Second, Hadoop is open framework and it supports many different filesystems. You can read data from FTP, S3, local filesystem (NFS share, for instance), MapR-FS, IBM GPFS, GlusterFS by RedHat, etc. So you are free to choose the one you like. The main idea for MapReduce is to specify InputFormat and OutputFormat that would be able to work with your filesystem
Spark at the moment is considered to be a faster replacement of the Hadoop MapReduce as it puts much of the computations to the memory. But its use really depends on your case
i am trying to write a hadoop mapreduce program in java.

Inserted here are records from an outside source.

-- ==== Sys2Proof/Machine/Prefix.lean ====
section
/-! DEFINITION. The seven prefix rows. A segment override acts through the operand's segment register and a repeat prefix
through the string instruction's `rep` field, both set by the decoder (30_encoding R122, R123); `LOCK` has no effect
(45_string_flag_misc R332). So a prefixed instruction does what the instruction it wraps does (LOG 1). -/

namespace Sys2Proof.Machine

/-- What an instruction does under its prefixes: the meaning of the body, one arm for each row. -/
def execPrefixed (i : Instr) (s : State) : Host.Outcome State Fault Refusal :=
  match i with
  | .addRm8R8 d r => execAddRm8R8 d r s
  | .addRm16R16 d r => execAddRm16R16 d r s
  | .addR8Rm8 r x => execAddR8Rm8 r x s
  | .addR16Rm16 r x => execAddR16Rm16 r x s
  | .addAlImm8 imm => execAddAlImm8 imm s
  | .addAxImm16 imm => execAddAxImm16 imm s
  | .orRm8R8 d r => execOrRm8R8 d r s
  | .orRm16R16 d r => execOrRm16R16 d r s
  | .orR8Rm8 r x => execOrR8Rm8 r x s
  | .orR16Rm16 r x => execOrR16Rm16 r x s
  | .orAlImm8 imm => execOrAlImm8 imm s
  | .orAxImm16 imm => execOrAxImm16 imm s
  | .adcRm8R8 d r => execAdcRm8R8 d r s
  | .adcRm16R16 d r => execAdcRm16R16 d r s
  | .adcR8Rm8 r x => execAdcR8Rm8 r x s
  | .adcR16Rm16 r x => execAdcR16Rm16 r x s
  | .adcAlImm8 imm => execAdcAlImm8 imm s
  | .adcAxImm16 imm => execAdcAxImm16 imm s
  | .sbbRm8R8 d r => execSbbRm8R8 d r s
  | .sbbRm16R16 d r => execSbbRm16R16 d r s
  | .sbbR8Rm8 r x => execSbbR8Rm8 r x s
  | .sbbR16Rm16 r x => execSbbR16Rm16 r x s
  | .sbbAlImm8 imm => execSbbAlImm8 imm s
  | .sbbAxImm16 imm => execSbbAxImm16 imm s
  | .andRm8R8 d r => execAndRm8R8 d r s
  | .andRm16R16 d r => execAndRm16R16 d r s
  | .andR8Rm8 r x => execAndR8Rm8 r x s
  | .andR16Rm16 r x => execAndR16Rm16 r x s
  | .andAlImm8 imm => execAndAlImm8 imm s
  | .andAxImm16 imm => execAndAxImm16 imm s
  | .subRm8R8 d r => execSubRm8R8 d r s
  | .subRm16R16 d r => execSubRm16R16 d r s
  | .subR8Rm8 r x => execSubR8Rm8 r x s
  | .subR16Rm16 r x => execSubR16Rm16 r x s
  | .subAlImm8 imm => execSubAlImm8 imm s
  | .subAxImm16 imm => execSubAxImm16 imm s
  | .xorRm8R8 d r => execXorRm8R8 d r s
  | .xorRm16R16 d r => execXorRm16R16 d r s
  | .xorR8Rm8 r x => execXorR8Rm8 r x s
  | .xorR16Rm16 r x => execXorR16Rm16 r x s
  | .xorAlImm8 imm => execXorAlImm8 imm s
  | .xorAxImm16 imm => execXorAxImm16 imm s
  | .cmpRm8R8 d r => execCmpRm8R8 d r s
  | .cmpRm16R16 d r => execCmpRm16R16 d r s
  | .cmpR8Rm8 r x => execCmpR8Rm8 r x s
  | .cmpR16Rm16 r x => execCmpR16Rm16 r x s
  | .cmpAlImm8 imm => execCmpAlImm8 imm s
  | .cmpAxImm16 imm => execCmpAxImm16 imm s
  | .pushEs => execPushEs s
  | .pushCs => execPushCs s
  | .pushSs => execPushSs s
  | .pushDs => execPushDs s
  | .popEs => execPopEs s
  | .popSs => execPopSs s
  | .popDs => execPopDs s
  | .esPrefix i => execPrefixed i s
  | .csPrefix i => execPrefixed i s
  | .ssPrefix i => execPrefixed i s
  | .dsPrefix i => execPrefixed i s
  | .incR16 r => execIncR16 r s
  | .decR16 r => execDecR16 r s
  | .pushR16 r => execPushR16 r s
  | .popR16 r => execPopR16 r s
  | .pusha => execPusha s
  | .popa => execPopa s
  | .boundR16M1616 r m => execBoundR16M1616 r m s
  | .pushImm16 imm => execPushImm16 imm s
  | .imulR16Rm16Imm16 r x imm => execImulR16Rm16Imm16 r x imm s
  | .pushImm8 imm => execPushImm8 imm s
  | .imulR16Rm16Imm8 r x imm => execImulR16Rm16Imm8 r x imm s
  | .joRel8 rel => execJoRel8 rel s
  | .jnoRel8 rel => execJnoRel8 rel s
  | .jbRel8 rel => execJbRel8 rel s
  | .jnbRel8 rel => execJnbRel8 rel s
  | .jzRel8 rel => execJzRel8 rel s
  | .jnzRel8 rel => execJnzRel8 rel s
  | .jbeRel8 rel => execJbeRel8 rel s
  | .jnbeRel8 rel => execJnbeRel8 rel s
  | .jsRel8 rel => execJsRel8 rel s
  | .jnsRel8 rel => execJnsRel8 rel s
  | .jpRel8 rel => execJpRel8 rel s
  | .jnpRel8 rel => execJnpRel8 rel s
  | .jlRel8 rel => execJlRel8 rel s
  | .jnlRel8 rel => execJnlRel8 rel s
  | .jleRel8 rel => execJleRel8 rel s
  | .jnleRel8 rel => execJnleRel8 rel s
  | .addRm8Imm8 d imm => execAddRm8Imm8 d imm s
  | .orRm8Imm8 d imm => execOrRm8Imm8 d imm s
  | .adcRm8Imm8 d imm => execAdcRm8Imm8 d imm s
  | .sbbRm8Imm8 d imm => execSbbRm8Imm8 d imm s
  | .andRm8Imm8 d imm => execAndRm8Imm8 d imm s
  | .subRm8Imm8 d imm => execSubRm8Imm8 d imm s
  | .xorRm8Imm8 d imm => execXorRm8Imm8 d imm s
  | .cmpRm8Imm8 d imm => execCmpRm8Imm8 d imm s
  | .addRm16Imm16 d imm => execAddRm16Imm16 d imm s
  | .orRm16Imm16 d imm => execOrRm16Imm16 d imm s
  | .adcRm16Imm16 d imm => execAdcRm16Imm16 d imm s
  | .sbbRm16Imm16 d imm => execSbbRm16Imm16 d imm s
  | .andRm16Imm16 d imm => execAndRm16Imm16 d imm s
  | .subRm16Imm16 d imm => execSubRm16Imm16 d imm s
  | .xorRm16Imm16 d imm => execXorRm16Imm16 d imm s
  | .cmpRm16Imm16 d imm => execCmpRm16Imm16 d imm s
  | .addRm16Imm8 d imm => execAddRm16Imm8 d imm s
  | .orRm16Imm8 d imm => execOrRm16Imm8 d imm s
  | .adcRm16Imm8 d imm => execAdcRm16Imm8 d imm s
  | .sbbRm16Imm8 d imm => execSbbRm16Imm8 d imm s
  | .andRm16Imm8 d imm => execAndRm16Imm8 d imm s
  | .subRm16Imm8 d imm => execSubRm16Imm8 d imm s
  | .xorRm16Imm8 d imm => execXorRm16Imm8 d imm s
  | .cmpRm16Imm8 d imm => execCmpRm16Imm8 d imm s
  | .testRm8R8 d r => execTestRm8R8 d r s
  | .testRm16R16 d r => execTestRm16R16 d r s
  | .xchgR8Rm8 r x => execXchgR8Rm8 r x s
  | .xchgR16Rm16 r x => execXchgR16Rm16 r x s
  | .movRm8R8 d r => execMovRm8R8 d r s
  | .movRm16R16 d r => execMovRm16R16 d r s
  | .movR8Rm8 r x => execMovR8Rm8 r x s
  | .movR16Rm16 r x => execMovR16Rm16 r x s
  | .movRm16Es d => execMovRm16Es d s
  | .movRm16Cs d => execMovRm16Cs d s
  | .movRm16Ss d => execMovRm16Ss d s
  | .movRm16Ds d => execMovRm16Ds d s
  | .leaR16M r m => execLeaR16M r m s
  | .movEsRm16 d => execMovEsRm16 d s
  | .movSsRm16 d => execMovSsRm16 d s
  | .movDsRm16 d => execMovDsRm16 d s
  | .popRm16 d => execPopRm16 d s
  | .nop => execNop s
  | .xchgAxCx => execXchgAxCx s
  | .xchgAxDx => execXchgAxDx s
  | .xchgAxBx => execXchgAxBx s
  | .xchgAxSp => execXchgAxSp s
  | .xchgAxBp => execXchgAxBp s
  | .xchgAxSi => execXchgAxSi s
  | .xchgAxDi => execXchgAxDi s
  | .cbw => execCbw s
  | .cwd => execCwd s
  | .callPtr1616 off sel => execCallPtr1616 off sel s
  | .wait => execWait s
  | .pushf => execPushf s
  | .popf => execPopf s
  | .sahf => execSahf s
  | .lahf => execLahf s
  | .movAlMoffs8 seg off => execMovAlMoffs8 seg off s
  | .movAxMoffs16 seg off => execMovAxMoffs16 seg off s
  | .movMoffs8Al seg off => execMovMoffs8Al seg off s
  | .movMoffs16Ax seg off => execMovMoffs16Ax seg off s
  | .movsb seg rep => execMovsb seg rep s
  | .movsw seg rep => execMovsw seg rep s
  | .cmpsb seg rep => execCmpsb seg rep s
  | .cmpsw seg rep => execCmpsw seg rep s
  | .testAlImm8 imm => execTestAlImm8 imm s
  | .testAxImm16 imm => execTestAxImm16 imm s
  | .stosb rep => execStosb rep s
  | .stosw rep => execStosw rep s
  | .lodsb seg rep => execLodsb seg rep s
  | .lodsw seg rep => execLodsw seg rep s
  | .scasb rep => execScasb rep s
  | .scasw rep => execScasw rep s
  | .movR8Imm8 r imm => execMovR8Imm8 r imm s
  | .movR16Imm16 r imm => execMovR16Imm16 r imm s
  | .rolRm8Imm8 d imm => execRolRm8Imm8 d imm s
  | .rorRm8Imm8 d imm => execRorRm8Imm8 d imm s
  | .rclRm8Imm8 d imm => execRclRm8Imm8 d imm s
  | .rcrRm8Imm8 d imm => execRcrRm8Imm8 d imm s
  | .shlRm8Imm8 d imm => execShlRm8Imm8 d imm s
  | .shrRm8Imm8 d imm => execShrRm8Imm8 d imm s
  | .sarRm8Imm8 d imm => execSarRm8Imm8 d imm s
  | .rolRm16Imm8 d imm => execRolRm16Imm8 d imm s
  | .rorRm16Imm8 d imm => execRorRm16Imm8 d imm s
  | .rclRm16Imm8 d imm => execRclRm16Imm8 d imm s
  | .rcrRm16Imm8 d imm => execRcrRm16Imm8 d imm s
  | .shlRm16Imm8 d imm => execShlRm16Imm8 d imm s
  | .shrRm16Imm8 d imm => execShrRm16Imm8 d imm s
  | .sarRm16Imm8 d imm => execSarRm16Imm8 d imm s
  | .rolRm8One d => execRolRm8One d s
  | .rorRm8One d => execRorRm8One d s
  | .rclRm8One d => execRclRm8One d s
  | .rcrRm8One d => execRcrRm8One d s
  | .shlRm8One d => execShlRm8One d s
  | .shrRm8One d => execShrRm8One d s
  | .sarRm8One d => execSarRm8One d s
  | .rolRm16One d => execRolRm16One d s
  | .rorRm16One d => execRorRm16One d s
  | .rclRm16One d => execRclRm16One d s
  | .rcrRm16One d => execRcrRm16One d s
  | .shlRm16One d => execShlRm16One d s
  | .shrRm16One d => execShrRm16One d s
  | .sarRm16One d => execSarRm16One d s
  | .rolRm8Cl d => execRolRm8Cl d s
  | .rorRm8Cl d => execRorRm8Cl d s
  | .rclRm8Cl d => execRclRm8Cl d s
  | .rcrRm8Cl d => execRcrRm8Cl d s
  | .shlRm8Cl d => execShlRm8Cl d s
  | .shrRm8Cl d => execShrRm8Cl d s
  | .sarRm8Cl d => execSarRm8Cl d s
  | .rolRm16Cl d => execRolRm16Cl d s
  | .rorRm16Cl d => execRorRm16Cl d s
  | .rclRm16Cl d => execRclRm16Cl d s
  | .rcrRm16Cl d => execRcrRm16Cl d s
  | .shlRm16Cl d => execShlRm16Cl d s
  | .shrRm16Cl d => execShrRm16Cl d s
  | .sarRm16Cl d => execSarRm16Cl d s
  | .retImm16 imm => execRetImm16 imm s
  | .ret => execRet s
  | .lesR16M1616 r m => execLesR16M1616 r m s
  | .ldsR16M1616 r m => execLdsR16M1616 r m s
  | .movRm8Imm8 d imm => execMovRm8Imm8 d imm s
  | .movRm16Imm16 d imm => execMovRm16Imm16 d imm s
  | .enterImm16Imm8 size level => execEnterImm16Imm8 size level s
  | .leave => execLeave s
  | .retfImm16 imm => execRetfImm16 imm s
  | .retf => execRetf s
  | .int3 => execInt3 s
  | .intImm8 imm => execIntImm8 imm s
  | .into => execInto s
  | .iret => execIret s
  | .xlat seg => execXlat seg s
  | .loopneRel8 rel => execLoopneRel8 rel s
  | .loopeRel8 rel => execLoopeRel8 rel s
  | .loopRel8 rel => execLoopRel8 rel s
  | .jcxzRel8 rel => execJcxzRel8 rel s
  | .callRel16 rel => execCallRel16 rel s
  | .jmpRel16 rel => execJmpRel16 rel s
  | .jmpPtr1616 off sel => execJmpPtr1616 off sel s
  | .jmpRel8 rel => execJmpRel8 rel s
  | .lockPrefix i => execPrefixed i s
  | .repnePrefix i => execPrefixed i s
  | .repPrefix i => execPrefixed i s
  | .hlt => execHlt s
  | .cmc => execCmc s
  | .testRm8Imm8 d imm => execTestRm8Imm8 d imm s
  | .notRm8 d => execNotRm8 d s
  | .negRm8 d => execNegRm8 d s
  | .mulRm8 d => execMulRm8 d s
  | .imulRm8 d => execImulRm8 d s
  | .divRm8 d => execDivRm8 d s
  | .idivRm8 d => execIdivRm8 d s
  | .testRm16Imm16 d imm => execTestRm16Imm16 d imm s
  | .notRm16 d => execNotRm16 d s
  | .negRm16 d => execNegRm16 d s
  | .mulRm16 d => execMulRm16 d s
  | .imulRm16 d => execImulRm16 d s
  | .divRm16 d => execDivRm16 d s
  | .idivRm16 d => execIdivRm16 d s
  | .clc => execClc s
  | .stc => execStc s
  | .cli => execCli s
  | .sti => execSti s
  | .cld => execCld s
  | .std => execStd s
  | .incRm8 d => execIncRm8 d s
  | .decRm8 d => execDecRm8 d s
  | .incRm16 d => execIncRm16 d s
  | .decRm16 d => execDecRm16 d s
  | .callRm16 d => execCallRm16 d s
  | .callM1616 m => execCallM1616 m s
  | .jmpRm16 d => execJmpRm16 d s
  | .jmpM1616 m => execJmpM1616 m s
  | .pushRm16 d => execPushRm16 d s
  | .faddM32 m => execFaddM32 m s
  | .fmulM32 m => execFmulM32 m s
  | .fcomM32 m => execFcomM32 m s
  | .fcompM32 m => execFcompM32 m s
  | .fsubM32 m => execFsubM32 m s
  | .fsubrM32 m => execFsubrM32 m s
  | .fdivM32 m => execFdivM32 m s
  | .fdivrM32 m => execFdivrM32 m s
  | .faddM64 m => execFaddM64 m s
  | .fmulM64 m => execFmulM64 m s
  | .fcomM64 m => execFcomM64 m s
  | .fcompM64 m => execFcompM64 m s
  | .fsubM64 m => execFsubM64 m s
  | .fsubrM64 m => execFsubrM64 m s
  | .fdivM64 m => execFdivM64 m s
  | .fdivrM64 m => execFdivrM64 m s
  | .fiaddM32 m => execFiaddM32 m s
  | .fimulM32 m => execFimulM32 m s
  | .ficomM32 m => execFicomM32 m s
  | .ficompM32 m => execFicompM32 m s
  | .fisubM32 m => execFisubM32 m s
  | .fisubrM32 m => execFisubrM32 m s
  | .fidivM32 m => execFidivM32 m s
  | .fidivrM32 m => execFidivrM32 m s
  | .fiaddM16 m => execFiaddM16 m s
  | .fimulM16 m => execFimulM16 m s
  | .ficomM16 m => execFicomM16 m s
  | .ficompM16 m => execFicompM16 m s
  | .fisubM16 m => execFisubM16 m s
  | .fisubrM16 m => execFisubrM16 m s
  | .fidivM16 m => execFidivM16 m s
  | .fidivrM16 m => execFidivrM16 m s
  | .fldM32 m => execFldM32 m s
  | .fstM32 m => execFstM32 m s
  | .fstpM32 m => execFstpM32 m s
  | .fldcwM16 m => execFldcwM16 m s
  | .fnstcwM16 m => execFnstcwM16 m s
  | .fildM32 m => execFildM32 m s
  | .fistM32 m => execFistM32 m s
  | .fistpM32 m => execFistpM32 m s
  | .fldM80 m => execFldM80 m s
  | .fstpM80 m => execFstpM80 m s
  | .fldM64 m => execFldM64 m s
  | .fstM64 m => execFstM64 m s
  | .fstpM64 m => execFstpM64 m s
  | .fnstswM16 m => execFnstswM16 m s
  | .fildM16 m => execFildM16 m s
  | .fistM16 m => execFistM16 m s
  | .fistpM16 m => execFistpM16 m s
  | .fildM64 m => execFildM64 m s
  | .fistpM64 m => execFistpM64 m s
  | .faddStSti i => execFaddStSti i s
  | .fmulStSti i => execFmulStSti i s
  | .fcomSti i => execFcomSti i s
  | .fcompSti i => execFcompSti i s
  | .fsubStSti i => execFsubStSti i s
  | .fsubrStSti i => execFsubrStSti i s
  | .fdivStSti i => execFdivStSti i s
  | .fdivrStSti i => execFdivrStSti i s
  | .fldSti i => execFldSti i s
  | .fxchSti i => execFxchSti i s
  | .fnop => execFnop s
  | .fchs => execFchs s
  | .fabs => execFabs s
  | .ftst => execFtst s
  | .fxam => execFxam s
  | .fld1 => execFld1 s
  | .fldl2t => execFldl2t s
  | .fldl2e => execFldl2e s
  | .fldpi => execFldpi s
  | .fldlg2 => execFldlg2 s
  | .fldln2 => execFldln2 s
  | .fldz => execFldz s
  | .fdecstp => execFdecstp s
  | .fincstp => execFincstp s
  | .fsqrt => execFsqrt s
  | .frndint => execFrndint s
  | .fnclex => execFnclex s
  | .fninit => execFninit s
  | .faddStiSt i => execFaddStiSt i s
  | .fmulStiSt i => execFmulStiSt i s
  | .fsubrStiSt i => execFsubrStiSt i s
  | .fsubStiSt i => execFsubStiSt i s
  | .fdivrStiSt i => execFdivrStiSt i s
  | .fdivStiSt i => execFdivStiSt i s
  | .ffreeSti i => execFfreeSti i s
  | .fstSti i => execFstSti i s
  | .fstpSti i => execFstpSti i s
  | .faddpStiSt i => execFaddpStiSt i s
  | .fmulpStiSt i => execFmulpStiSt i s
  | .fsubrpStiSt i => execFsubrpStiSt i s
  | .fsubpStiSt i => execFsubpStiSt i s
  | .fdivrpStiSt i => execFdivrpStiSt i s
  | .fdivpStiSt i => execFdivpStiSt i s
  | .fcompp => execFcompp s
  | .fnstswAx => execFnstswAx s

/-! ## One meaning for each prefix row -/

/-- `ES: (segment override prefix)` (30_encoding R123; the operand carries the segment, R131). -/
def execEsPrefix (i : Instr) (s : State) : Host.Outcome State Fault Refusal := execPrefixed i s

/-- `CS: (segment override prefix)` (30_encoding R123; the operand carries the segment, R131). -/
def execCsPrefix (i : Instr) (s : State) : Host.Outcome State Fault Refusal := execPrefixed i s

/-- `SS: (segment override prefix)` (30_encoding R123; the operand carries the segment, R131). -/
def execSsPrefix (i : Instr) (s : State) : Host.Outcome State Fault Refusal := execPrefixed i s

/-- `DS: (segment override prefix)` (30_encoding R123; the operand carries the segment, R131). -/
def execDsPrefix (i : Instr) (s : State) : Host.Outcome State Fault Refusal := execPrefixed i s

/-- `LOCK (prefix)` (30_encoding R123; no effect, 45_string_flag_misc R332). -/
def execLockPrefix (i : Instr) (s : State) : Host.Outcome State Fault Refusal := execPrefixed i s

/-- `REPNE/REPNZ (prefix)` (30_encoding R123; the string instruction carries it, 45_string_flag_misc R317). -/
def execRepnePrefix (i : Instr) (s : State) : Host.Outcome State Fault Refusal := execPrefixed i s

/-- `REP/REPE/REPZ (prefix)` (30_encoding R123; the string instruction carries it, 45_string_flag_misc R317). -/
def execRepPrefix (i : Instr) (s : State) : Host.Outcome State Fault Refusal := execPrefixed i s

end Sys2Proof.Machine
end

For which the input is an array and output is also an array. But till now i have only seen people use inputs and outputs as files for it. So i was just wondering if mapreduce can have any other input and output formats.
Thanks
A wide variety of the Input and Output formats are supported by Hadoop. Check the subclasses of InputFormat and OutputFormat. Extend the InputFormat and OutputFormat if any custom formats are required. Check this article from Cloudera on DB input/output format.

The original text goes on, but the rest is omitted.